Lou Andreas-Salomé wanted love—the love of man and the love of God—and she took what she wanted. Throughout her whole being and throughout her whole life she was filled with an awareness of God. This RussoGerman woman writer, famous on the Continent but scarcely known in England, divided her autobiography [Lebensrückblick: Grundrißeioiger Lebenser innerungen, 1951] into separate parts, not in chronological order but according to her experiences; one of the last sections, about Sigmund Freud, is an account of her close friendship with him. She was his disciple, and her intuitive understanding of men and women was further enlarged by his discoveries concerning the psyche, but although she learned much from him, she never learned to explain away religious faith as an illusion. The title of the first and most important chapter in the story of her life is Experience of God.

She recalls that as a very small and naughty child, if she was occasionally whipped by her adoring parents, she complained of this treatment to God who invariably agreed heartily with her resentment; indeed it made him so angry that, for the sake of the father and mother whom she dearly loved, she then persuaded him to ignore the whole affair. In a postscript to this book the editor, Ernst Pfeiffer relates that as an old woman shortly before her death in 1937 she said: "No matter what happens to me, I never lose the certainty that in the background there are arms open to receive me."

Her mysticism was bound up with a strongly erotic temperament and a passionate zest for life. She would not accept any form of orthodoxy and already in adolescence gave up the Protestant creed in which she had been brought up. "He who loves God does not need a Church," was a Russian saying which she quoted with approval. She felt that this explained a peculiarity of Russianized Christianity, which gave devotion less to the clerical hierarchy than to individual pilgrims, "in whose footsteps anyone could walk, so that this reverence included something of which each man in secret felt himself capable. Conversely, it could happen to any man to find himself in the position of one condemned—a criminal." This attitude accounted for a lack of discrimination in values, a kind of fatalism, since all things for good or evil lay ultimately in the hands of God.

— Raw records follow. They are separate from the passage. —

-- ==== Sys2Proof/Machine/Net.lean ====
section
/-! DEFINITION. The Ethernet ports (spec/11, R331 to R343): links, MDIO, classification of received frames, drive feedback (R276), transmit
queues and launches. -/

namespace Sys2Proof.Machine

open Sys2Proof

/-- The NET section of a port. -/
def State.netSec (s : State) (p : Nat) : List Byte := s.sec 11 p
/-- Port `p` works: the structure has it, and its group is not stopped. Before START it serves PTP and host channels too: R88 counts a group as
stopped in IDLE for its settings only (DEDUCED from R83 and R487; notes/assumptions/26). -/
def netOn (s : State) (p : Nat) : Bool := p < 4 && s.hasSec 11 p && !bit (s.rd IMG_FUNC_STATE_NET) p
/-- Frame definition `d` of a NET section (R335). -/
def netDef (b : List Byte) (d : Nat) : List Byte := slice b (64 + 8 * u8 b 0x0C + 32 * d) 32
/-- How many definitions a NET section holds. -/
def netNdef (b : List Byte) : Nat := u16 b 0x0E

/-- A port with nothing queued. -/
def portZero : PortSt := ⟨List.replicate 8 [], none, false, false, false, false⟩
/-- Port `p`. -/
def State.port (s : State) (p : Nat) : PortSt := at_ s.net.ports p portZero
/-- The own path and the PHY terms of a port at its speed (R321): receive and transmit, in ns. -/
def pathNs (s : State) (p : Nat) : Nat × Nat :=
  if s.rd (NET_STATUS_SPEED p) = 2 then (56 + s.rd (TIM_PHY_LAT1G_PHY_RX p), 72 + s.rd (TIM_PHY_LAT1G_PHY_TX p))
  else (520 + s.rd (TIM_PHY_LAT100_PHY_RX p), 680 + s.rd (TIM_PHY_LAT100_PHY_TX p))

/-- The time of arrival at the MDI of a frame whose start was captured at a count (R321). -/
def ingressTime (s : State) (p cnt : Nat) : Int := corrCap s.tim cnt - (pathNs s p).1 * 65536

/-- The time of departure at the MDI of a frame whose start was captured at a count (R321). -/
def egressTime (s : State) (p cnt : Nat) : Int := corrCap s.tim cnt + (pathNs s p).2 * 65536

/-- Change port `p`. -/
def updPort (s : State) (p : Nat) (f : PortSt → PortSt) : State := { s with net := { s.net with ports := upd_ s.net.ports p portZero f } }
/-- Count in NET_CNTi of a port. -/
def netCount (s : State) (p i : Nat) : State := s.incSat (NET_CNT_COUNT p i) 0xFFFFFFFF

/-- Queue `q` of a port. -/
def PortSt.queue (x : PortSt) (q : Nat) : List TxFrame := at_ x.q q []

/-- Replace queue `q` of a port, with FILL. -/
def setQueue (s : State) (p q : Nat) (l : List TxFrame) : State :=
  (updPort s p fun x => { x with q := put_ x.q q [] l }).wr (NET_TXQ_STS_FILL p q) l.length

/-! ### Versions offered (R442, R443, R445) -/

/-- The entries of INTERFACES for an interface and instance: major, lowest and highest minor. A 2.x image offers what stepping B1
implements (R73). -/
def ifaceOffers (s : State) (iface inst : Nat) : List (Nat × Nat × Nat) :=
  if s.hasSec 17 then
    let b := s.sec 17
    (List.range (u16 b 0)).filterMap fun i =>
      let o := 4 + 8 * i
      if u8 b o = iface && u8 b (o + 1) = inst then some (u8 b (o + 2), u8 b (o + 3), u8 b (o + 4)) else none
  else match iface with
    | 1 => [(2, 0, 2), (1, 0, 3)]
    | 2 => [(4, 0, 1)]
    | 3 => [(2, 0, 0), (1, 0, 0)]
    | 4 => [(3, 0, 1)]
    | 5 => [(1, 0, 1), (5, 0, 0)]
    | _ => []
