/-- The deadline of the QP jobs of a cycle (R245): d6, or under a replay C − b7, on the counter. -/
def qpDeadline (s : State) (c : Cyc) : Nat :=
  let us := if c.run.again then s.rd SEQ_COMMIT_OFS_VALUE - s.rd (SEQ_STG_BUDGET_VALUE 6) else s.rd (SEQ_STG_DEADLINE_VALUE 5)
  dueAt s c us

/-- The end of a job that ends now, in ns after T0 of its cycle. -/
def jobEndNs (s : State) (q : Job) : Nat :=
  let t0 := match s.cyc? q.cyc with
    | some c => c.inp.t0c + c.run.step
    | none => t0At s q.cyc
  ((s.now - t0) / 65536).toNat

/-- The iteration cap of QP jobs. -/
def qpCap (s : State) : Nat := s.alloc?.iterCap

/-- No least-squares problem. -/
def LsProb.none : LsProb := ⟨0, 0, 0, 0, [], [], [], [], []⟩
/-- No quadratic programme. -/
def Prob.none : Prob := ⟨0, 0, 0, [], [], [], [], [], [], [], [], [], [], 0⟩

/-- A QP job that has not started. -/
def qpJob (s : State) (lane j id : Nat) (embed : Bool) (n dl : Nat) (p : Prob) : Job :=
  { lane := lane, j := j, typ := 1, id := id, embed := embed, warm := s.alloc.warm, cap := qpCap s, sub := 0, cyc := n, deadline := dl,
    prob := p, ls := .none, words := p.words, started := none, res := none }

/-- The server that solves a scenario under MULTIPLY (R433); none when it is solved here. -/
def serverOf (s : State) (k : Nat) : Option Nat :=
  if hasPurpose s 2 then ((exportList s).find? fun e => e.1 = k).map (·.2) else none

/-- The places of a lane's job table in ascending ORDER (R212, R433): own scenarios, and the imports that reserve a place. -/
def laneOrders (s : State) (lane : Nat) : List Nat :=
  let scens := s.scens
  let own := (((List.range scens.length).zip scens).filter fun x => x.2.lane = lane && (serverOf s x.1).isNone).map fun x => x.2.order
  (own ++ ((importList s).filter fun i => i.lane = lane).map (·.order)).mergeSort fun x y => x ≤ y

/-- The jobs of a lane in ascending ORDER (R212): place and scenario index. -/
def laneScens (s : State) (lane : Nat) : List (Nat × Nat) :=
  let scens := s.scens
  let ord := laneOrders s lane
  ((((List.range scens.length).zip scens).filter fun x => x.2.lane = lane && (serverOf s x.1).isNone).mergeSort
    fun x y => x.2.order ≤ y.2.order).map fun x => (ord.findIdx fun o => o = x.2.order, x.1)

/-- The jobs that stage 6 of a cycle dispatches (R209, R212); a job of a fenced scenario lane does not run. -/
def jobsOf (s : State) (c : Cyc) : List Job :=
  let ctx := asmOf s c
  let a := ctx.a
  let ks := s.rd SLV_SEL_TIMING_K_S
  let scens := s.scens
  let dl := qpDeadline s c
  let stand := (refOf s c.n).scen
  let e (k : Nat) : LSet := match scens[k]? with
    | some x => effSet a x.lost
    | none => noLoss
  let prim := (List.range 2).filterMap fun r =>
    match at_ (primLanes s) r none with
    | some l => some (qpJob s l 0 stand true c.n dl (assemble ctx (formOf ks a.rateH r) (e stand) 0))
    | none => none
  let add (k : Nat) : Nat := match scens[k]? with
    | some x => x.pwrAdd
    | none => 0
  let prob (k : Nat) : Prob := assemble ctx (formOf ks a.rateH 4) (e k) (add k)
  let rest := (List.range (s.lanes - 4)).flatMap fun i =>
    let lane := i + 4
    (laneScens s lane).map fun x =>
      let job := qpJob s lane x.1 x.2 false c.n dl (prob x.2)
      if laneFenced s lane then { job with res := some (emptyRes 9) } else job
  -- exported scenarios (R433): lane 64 stands for the server's lanes; an unreachable server's job does not run
  let away := (List.range scens.length).filterMap fun k => (serverOf s k).map fun srv =>
    let job := { qpJob s 64 (k % 256) k false c.n dl (prob k) with started := some s.tim.cnt }
    if reachable s srv 0x15 then job else { job with res := some (emptyRes 9) }
  prim ++ rest ++ away

/-- The key of a word of lane memory. -/
def laneKey (lane w : Nat) : Nat := 24576 * lane + w
/-- A word of lane memory. -/
def laneWord (s : State) (lane w : Nat) : Nat := if w < 24576 then (sget (fun _ => (0 : Word)) s.lmem (laneKey lane w)).toNat else 0
/-- Write words of lane memory. -/
def lanePut (s : State) (lane w : Nat) (vs : List Nat) : State :=
  { s with lmem := sputs (fun _ => (0 : Word)) s.lmem (laneKey lane w) ((vs.take (24576 - w)).map (BitVec.ofNat 32)) }

/-- The memory map of a lane's job shapes (R231, R234). -/
def laneMapOf (shapes : List (Nat × Nat × Nat)) : LaneMap :=
  let (areas, o) := shapes.foldl (fun (a : List (Nat × Nat) × Nat) x =>
    (a.1 ++ [(a.2, x.2.1)], a.2 + 16 + 3 * (x.2.1 + 2))) ([], 256)
  ⟨areas, o, (shapes.map (·.1)).foldl max 0, if shapes.length = 1 then 1 else 2⟩

/-- The memory map of a lane. -/
def State.laneMap (s : State) (lane : Nat) : LaneMap := at_ s.alloc.maps lane ⟨[], 256, 0, 2⟩

/-- A CLS job of kind 2 (R232): the attitude fit. -/
def Job.kind2 (q : Job) : Bool := q.typ = 3 && q.sub = 5
/-- N, P and M of a job's descriptor (R232). -/
def Job.dims (q : Job) : Nat × Nat × Nat := if q.typ = 1 then (q.prob.n, q.prob.p, q.prob.m) else (q.ls.n, 0, q.ls.m)

/-- Words D, V and workspace of a WLS or CLS job (R233): TYPE, whether of kind 2, N, M, COUNT. -/
def lsWords (typ : Nat) (kind2 : Bool) (n m count : Nat) : Nat × Nat × Nat :=
  let (d, v) := if typ = 2 then (m * (n + 2), n + n * (n + 1) / 2 + m) else if kind2 then (16, 5) else (4 * m + count * m, 5 * count)
  (d, v, 4 * v + n * (n + 1) / 2 + 2 * n)

/-- Iterate words V of a job (R233). -/
def Job.v (q : Job) : Nat :=
  if q.typ = 1 then q.prob.n + q.prob.p + 2 * q.prob.m + (if q.embed then 2 else 0)
  else (lsWords q.typ q.kind2 q.ls.n q.ls.m q.ls.count).2.1

/-- A descriptor breaks a range of R232. -/
def descBad (q : Job) : Bool :=
  let (n, p, m) := q.dims
  q.cap = 0 || 63 < q.cap ||
    (if q.typ = 1 then n = 0 || 96 < n || 8 < p || 256 < m
     else if q.typ = 2 then n = 0 || 16 < n || m < n + 1 || 256 < m
     else if q.kind2 then n ≠ 4 || m ≠ 0
     else n ≠ 3 || m = 0 || 256 < m || q.ls.count = 0 || 16 < q.ls.count || !lt32 0 q.ls.radius)

/-- The status word of a job (R231): the layout of SLV_LANEi_JOBj_STS. -/
def stsWord (q : Job) (r : JobRes) : Nat :=
  r.status * 2 ^ 28 + q.typ * 2 ^ 26 + b2n r.reg * 2 ^ 25 + b2n r.warm * 2 ^ 24 + b2n r.ovf * 2 ^ 23 + b2n r.input * 2 ^ 22
    + b2n r.cert * 2 ^ 21 + r.dlPoint % 4 * 2 ^ 19 + r.illCol % 256 * 256 + q.id % 256

/-- The iteration word of a job. -/
def iterWord (r : JobRes) : Nat := r.certRow % 512 * 2 ^ 23 + r.regCnt % 256 * 256 + r.iter % 64

/-- The packed tag word: JOB_ID, N, P, M and the status of the run (R232; notes/assumptions/17). -/
def tagWord (q : Job) (status : Nat) : Nat :=
  let (n, p, m) := q.dims
  q.id % 256 * 2 ^ 24 + n % 128 * 2 ^ 17 + p % 16 * 2 ^ 13 + m % 512 * 16 + status % 16
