/-! ### Fail-silent (R385 to R387) -/

/-- SOURCE and DETAIL free entry of a fault: the ERR code of its class, unit index the faulty unit's (R367). -/
def faultEntry (s : State) (cyc : Option Nat) (code unit : Nat) : State :=
  let s' := reportMarks s code unit
  let e := s.incident cyc code unit 0
  match cyc.bind s.cyc? with
  | some c =>
    if c.committed || c.missed then logEntry s' e
    else updCyc s' c.n fun c => { c with entries := c.entries ++ [e] }
  | none => logEntry s' e

/-- The marker of a class S fault (R385): in the slot of the oldest cycle that has neither committed nor been missed, else of the cycle
behind the newest record. -/
def silentMarker (s : State) : State :=
  match s.seq.cycs.find? fun c => !c.committed && !c.missed with
  | some c => jnlPut s { jnlOfCyc s c 4 with inp := none, fail := none, commit := none }
  | none =>
    let l := s.jnl.ring.filter fun e => e.1 < 64
    let n := if l.isEmpty then s.seq.nextN else ((l.map fun e => e.2.n).foldl max 0) + 1
    jnlPut s ⟨n, 4, 0, s.tim.cnt, imageTag s, none, none, none, 0, false, false⟩

/-- The in-use flags of the banks (R193): a bank of a cycle that has neither committed nor been missed. -/
def bankUse (s : State) : State :=
  let used (b : Nat) : Bool := s.seq.cycs.any fun c => !c.committed && !c.missed && c.inp.bank = b && bit c.inp.runs 1
  (s.wrb (bankInUse 0) (used 0)).wrb (bankInUse 1) (used 1)

/-- Outputs cease (R342, R356, R257). -/
def quietOutputs (s : State) : State :=
  let s := (List.range 4).foldl netFlush s
  let s := (List.range 8).foldl canMonitor s
  parkPins s true

/-- The device goes fail-silent (R385): entries of the cycles in flight are released, and no cycle goes on. -/
def failSilent (s : State) (cause : Nat) : State :=
  if s.flag ERR_STATUS_FAIL_SILENT then s
  else
    let s := s.wrs [(ERR_STATUS_FAIL_SILENT, 1), (ERR_STATUS_S_CAUSE, cause)]
    let s := silentMarker s
    let s := s.seq.cycs.foldl (fun s c => if c.committed || c.missed then s else fldForget (releaseEntries s c) c.n) s
    let s := releaseLate s
    let s := { s with seq := { s.seq with cycs := [], alive := false }, err := { s.err with inj := none } }
    let s := closeSess (quietOutputs s) fun _ => true
    pstSend s 2 1 bcastAll (s.rd SEQ_CYC_LO_CYC_LO) []

/-! ### Classes (R367 to R369) -/

/-- ERR_LAST and the counters of a fault; while fail-silent ERR_LAST keeps the fault that made it so (R387). -/
def noteFault (s : State) (f : FaultIn) (cls : Nat) (inReplay : Bool) : State :=
  let s := match cls with
    | 1 => s.incSat ERR_CNT_C_COUNT 0xFFFFFFFF
    | 2 => s.incSat ERR_CNT_T_COUNT 0xFFFFFFFF
    | 3 => s.incSat ERR_CNT_P_COUNT 0xFFFFFFFF
    | _ => s
  let s := if s.flag ERR_STATUS_FAIL_SILENT then s else
    s.wrs [(ERR_LAST_CLASS, cls), (ERR_LAST_MECH, f.mech), (ERR_LAST_UNIT, f.unit), (ERR_LAST_INDEX, f.index),
      (ERR_LAST_INJECTED, b2n f.inj), (ERR_LAST_MOWER, b2n f.mower), (ERR_LAST_IN_REPLAY, b2n inReplay),
      (ERR_LAST_CYC_CYC, f.cyc.getD 0xFFFFFFFF), (ERR_LAST_ADDR_ADDR, if 3 ≤ f.mech ∧ f.mech ≤ 7 then f.addr else 0)]
  let code := 0x0B00 + if cls = 4 then 5 else cls
  let s := faultEntry s f.cyc code f.index
  -- each injection makes an audit entry (R388, R490; notes/assumptions/69)
  if f.inj then audit s code (f.unit * 256 + f.index) else s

Lou Andreas-Salomé believed that, in spite of all their superstition, the Russian masses provided a basis of profound primitive strength for the educated classes as well, and that in this passionate inner life the tensions of sexual love were somehow lessened, so that love was accepted with greater natural simplicity in Russia than in more civilized nations. She analyses the Slav attitude as though it were also her own, as no doubt to some extent it was. Although she was of mixed, partly German origin, and spent the greater part of her adult life in Germany, she seems to embody a point of view which belongs to Eastern rather than to Western Europe, where goodness and morality are not necessarily equated. Educated Russian women of the nineteenth century might have been puzzled by the idea of subordinating personal emotion to a generalized code. Famous English-women, on the other hand, were usually moral, not in the accepted sense only, but in their efforts at improving their social surroundings. Their faith in public opinion, and therefore in Parliament, to redress social evils was the result of living in a country with democratic institutions, however imperfect. In Russia any faith in reform was almost inevitably bound up with the desire for revolution, and Lou Andreas-Salomé was neither a political rebel, nor indeed was she politically minded at all. In her life and work she was first and foremost an artist, and her concern was with the individual and not with society. The edifice of religion seemed to her a dreary ruin, cumbering ground which was urgently needed for a more rational development, yet she was no rationalist. She was a primitive impulsive creature, avid for life, awed by its mystery. As a child she comforted herself by talking to God as a friend, and in old age she still depended upon his love.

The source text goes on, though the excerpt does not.